From the records below, transcribe exactly the lines that begin at the line with "((presented waiting .control 0x1500000000000000#64).turns" and end at the line with "decode .c 0x1500000000000000#64", both included.

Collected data
=-=-=-=-=

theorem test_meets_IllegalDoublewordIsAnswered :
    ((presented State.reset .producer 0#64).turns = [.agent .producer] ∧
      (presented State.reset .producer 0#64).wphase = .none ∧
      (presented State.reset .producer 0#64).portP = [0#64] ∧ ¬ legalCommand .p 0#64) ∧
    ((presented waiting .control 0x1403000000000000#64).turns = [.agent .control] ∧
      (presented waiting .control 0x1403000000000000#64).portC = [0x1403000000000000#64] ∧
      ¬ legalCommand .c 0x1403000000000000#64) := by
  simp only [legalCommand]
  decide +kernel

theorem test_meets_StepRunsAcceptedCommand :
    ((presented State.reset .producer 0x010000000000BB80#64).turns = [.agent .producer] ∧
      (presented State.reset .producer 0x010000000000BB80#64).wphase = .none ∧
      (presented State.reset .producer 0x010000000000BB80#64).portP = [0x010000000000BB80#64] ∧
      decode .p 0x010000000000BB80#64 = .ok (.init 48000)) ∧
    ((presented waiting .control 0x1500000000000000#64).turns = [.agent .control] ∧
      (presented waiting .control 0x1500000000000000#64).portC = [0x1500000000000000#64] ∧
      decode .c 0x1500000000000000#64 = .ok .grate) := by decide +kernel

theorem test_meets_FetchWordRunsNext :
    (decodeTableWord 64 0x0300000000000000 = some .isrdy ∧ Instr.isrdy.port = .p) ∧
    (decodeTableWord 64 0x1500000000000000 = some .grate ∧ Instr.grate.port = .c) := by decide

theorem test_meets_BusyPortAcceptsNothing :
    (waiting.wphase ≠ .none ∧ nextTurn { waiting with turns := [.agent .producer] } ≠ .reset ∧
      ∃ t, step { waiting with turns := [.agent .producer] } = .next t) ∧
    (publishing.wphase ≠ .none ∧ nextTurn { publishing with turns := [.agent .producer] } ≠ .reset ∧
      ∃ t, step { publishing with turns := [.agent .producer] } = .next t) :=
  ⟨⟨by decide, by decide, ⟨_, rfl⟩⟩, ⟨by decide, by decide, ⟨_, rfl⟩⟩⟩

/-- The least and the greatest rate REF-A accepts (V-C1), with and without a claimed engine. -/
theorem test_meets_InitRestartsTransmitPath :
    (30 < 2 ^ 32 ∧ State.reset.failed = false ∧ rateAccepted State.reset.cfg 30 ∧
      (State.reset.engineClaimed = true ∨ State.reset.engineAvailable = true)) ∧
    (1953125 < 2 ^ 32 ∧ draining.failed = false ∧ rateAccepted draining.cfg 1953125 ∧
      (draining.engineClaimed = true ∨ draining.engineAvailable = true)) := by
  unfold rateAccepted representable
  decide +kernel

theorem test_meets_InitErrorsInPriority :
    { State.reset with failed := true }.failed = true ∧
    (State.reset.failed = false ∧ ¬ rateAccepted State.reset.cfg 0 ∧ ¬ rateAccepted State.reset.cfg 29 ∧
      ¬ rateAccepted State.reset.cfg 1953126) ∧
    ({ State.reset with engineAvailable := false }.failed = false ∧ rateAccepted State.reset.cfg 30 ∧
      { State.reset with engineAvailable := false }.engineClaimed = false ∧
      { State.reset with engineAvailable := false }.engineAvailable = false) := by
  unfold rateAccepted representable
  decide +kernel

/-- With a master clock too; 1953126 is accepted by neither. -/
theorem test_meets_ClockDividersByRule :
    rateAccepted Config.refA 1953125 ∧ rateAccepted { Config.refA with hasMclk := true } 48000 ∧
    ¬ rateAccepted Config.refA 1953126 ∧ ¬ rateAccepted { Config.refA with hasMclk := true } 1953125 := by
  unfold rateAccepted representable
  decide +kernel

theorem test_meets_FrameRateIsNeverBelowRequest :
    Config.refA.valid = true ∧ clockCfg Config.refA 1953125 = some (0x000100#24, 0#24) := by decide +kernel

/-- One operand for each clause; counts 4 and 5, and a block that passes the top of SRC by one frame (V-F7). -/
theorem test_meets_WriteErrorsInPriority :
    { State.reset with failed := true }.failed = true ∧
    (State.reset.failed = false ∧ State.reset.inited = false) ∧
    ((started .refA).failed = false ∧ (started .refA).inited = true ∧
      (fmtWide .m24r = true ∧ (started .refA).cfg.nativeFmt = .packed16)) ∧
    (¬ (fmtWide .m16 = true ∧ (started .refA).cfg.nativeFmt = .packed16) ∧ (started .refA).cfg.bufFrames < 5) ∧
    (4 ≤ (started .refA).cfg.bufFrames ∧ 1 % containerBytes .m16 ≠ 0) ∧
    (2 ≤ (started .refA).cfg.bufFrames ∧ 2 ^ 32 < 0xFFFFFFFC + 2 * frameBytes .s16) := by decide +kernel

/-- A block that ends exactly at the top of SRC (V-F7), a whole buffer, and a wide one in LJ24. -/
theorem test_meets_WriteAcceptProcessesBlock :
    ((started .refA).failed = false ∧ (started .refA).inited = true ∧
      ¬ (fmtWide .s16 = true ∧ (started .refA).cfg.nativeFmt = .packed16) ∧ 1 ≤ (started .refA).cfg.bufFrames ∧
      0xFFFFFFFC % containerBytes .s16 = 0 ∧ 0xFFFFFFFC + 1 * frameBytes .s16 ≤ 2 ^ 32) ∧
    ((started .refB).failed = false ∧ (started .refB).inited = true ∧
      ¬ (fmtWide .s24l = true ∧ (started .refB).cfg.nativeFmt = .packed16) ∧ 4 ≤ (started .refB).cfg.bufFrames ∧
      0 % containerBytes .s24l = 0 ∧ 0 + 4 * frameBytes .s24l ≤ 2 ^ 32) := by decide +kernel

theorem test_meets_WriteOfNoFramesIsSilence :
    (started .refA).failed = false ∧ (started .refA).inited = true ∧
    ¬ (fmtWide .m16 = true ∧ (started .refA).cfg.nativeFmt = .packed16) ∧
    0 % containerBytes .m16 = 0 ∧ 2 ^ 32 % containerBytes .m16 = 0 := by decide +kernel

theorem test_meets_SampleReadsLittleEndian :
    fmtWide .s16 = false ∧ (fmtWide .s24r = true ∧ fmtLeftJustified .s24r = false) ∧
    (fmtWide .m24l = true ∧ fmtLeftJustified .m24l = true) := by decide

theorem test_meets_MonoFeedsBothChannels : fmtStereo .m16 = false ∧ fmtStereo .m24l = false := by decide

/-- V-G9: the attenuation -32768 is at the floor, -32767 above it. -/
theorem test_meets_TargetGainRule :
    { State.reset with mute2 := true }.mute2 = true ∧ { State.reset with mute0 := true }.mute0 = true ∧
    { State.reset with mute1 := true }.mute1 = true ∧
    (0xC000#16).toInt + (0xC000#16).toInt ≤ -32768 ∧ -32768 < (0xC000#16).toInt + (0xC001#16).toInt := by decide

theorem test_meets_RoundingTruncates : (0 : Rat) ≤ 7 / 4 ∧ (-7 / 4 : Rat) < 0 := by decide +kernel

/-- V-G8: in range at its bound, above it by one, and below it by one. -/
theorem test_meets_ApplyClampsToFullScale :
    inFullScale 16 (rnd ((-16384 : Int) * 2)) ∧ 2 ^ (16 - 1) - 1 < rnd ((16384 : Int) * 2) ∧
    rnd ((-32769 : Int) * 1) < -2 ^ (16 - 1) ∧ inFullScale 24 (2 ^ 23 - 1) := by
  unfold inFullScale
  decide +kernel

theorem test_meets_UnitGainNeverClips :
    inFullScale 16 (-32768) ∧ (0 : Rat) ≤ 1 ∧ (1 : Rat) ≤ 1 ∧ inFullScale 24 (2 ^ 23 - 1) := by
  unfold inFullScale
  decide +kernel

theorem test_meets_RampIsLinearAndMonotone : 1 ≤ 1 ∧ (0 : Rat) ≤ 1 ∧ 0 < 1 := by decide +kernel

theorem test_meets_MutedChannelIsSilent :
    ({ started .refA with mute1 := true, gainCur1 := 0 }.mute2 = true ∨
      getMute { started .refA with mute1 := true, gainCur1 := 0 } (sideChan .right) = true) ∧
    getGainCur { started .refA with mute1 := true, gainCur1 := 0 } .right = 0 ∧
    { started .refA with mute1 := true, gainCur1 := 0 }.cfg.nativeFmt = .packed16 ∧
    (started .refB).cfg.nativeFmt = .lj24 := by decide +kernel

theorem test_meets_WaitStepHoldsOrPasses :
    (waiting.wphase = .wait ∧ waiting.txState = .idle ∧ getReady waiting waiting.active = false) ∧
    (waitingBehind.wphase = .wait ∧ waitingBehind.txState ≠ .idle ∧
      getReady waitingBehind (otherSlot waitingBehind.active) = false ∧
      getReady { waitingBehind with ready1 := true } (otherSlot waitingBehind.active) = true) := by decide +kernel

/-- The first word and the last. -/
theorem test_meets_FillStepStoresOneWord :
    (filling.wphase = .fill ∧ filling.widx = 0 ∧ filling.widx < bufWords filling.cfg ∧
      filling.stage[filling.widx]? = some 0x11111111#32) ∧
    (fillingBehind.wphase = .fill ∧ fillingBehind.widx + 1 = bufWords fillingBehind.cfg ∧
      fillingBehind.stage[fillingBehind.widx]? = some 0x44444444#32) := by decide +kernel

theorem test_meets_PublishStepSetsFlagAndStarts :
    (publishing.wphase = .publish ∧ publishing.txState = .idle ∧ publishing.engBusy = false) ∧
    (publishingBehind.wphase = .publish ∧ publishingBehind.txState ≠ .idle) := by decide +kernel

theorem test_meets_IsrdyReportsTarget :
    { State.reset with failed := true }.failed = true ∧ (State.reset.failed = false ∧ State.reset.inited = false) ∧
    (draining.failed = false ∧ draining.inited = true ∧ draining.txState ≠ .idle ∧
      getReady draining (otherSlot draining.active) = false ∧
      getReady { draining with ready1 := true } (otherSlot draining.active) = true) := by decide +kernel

=-=-=-=-=

- **Answer space**
    ((presented waiting .control 0x1500000000000000#64).turns = [.agent .control] ∧
      (presented waiting .control 0x1500000000000000#64).portC = [0x1500000000000000#64] ∧
      decode .c 0x1500000000000000#64 = .ok .grate) := by decide +kernel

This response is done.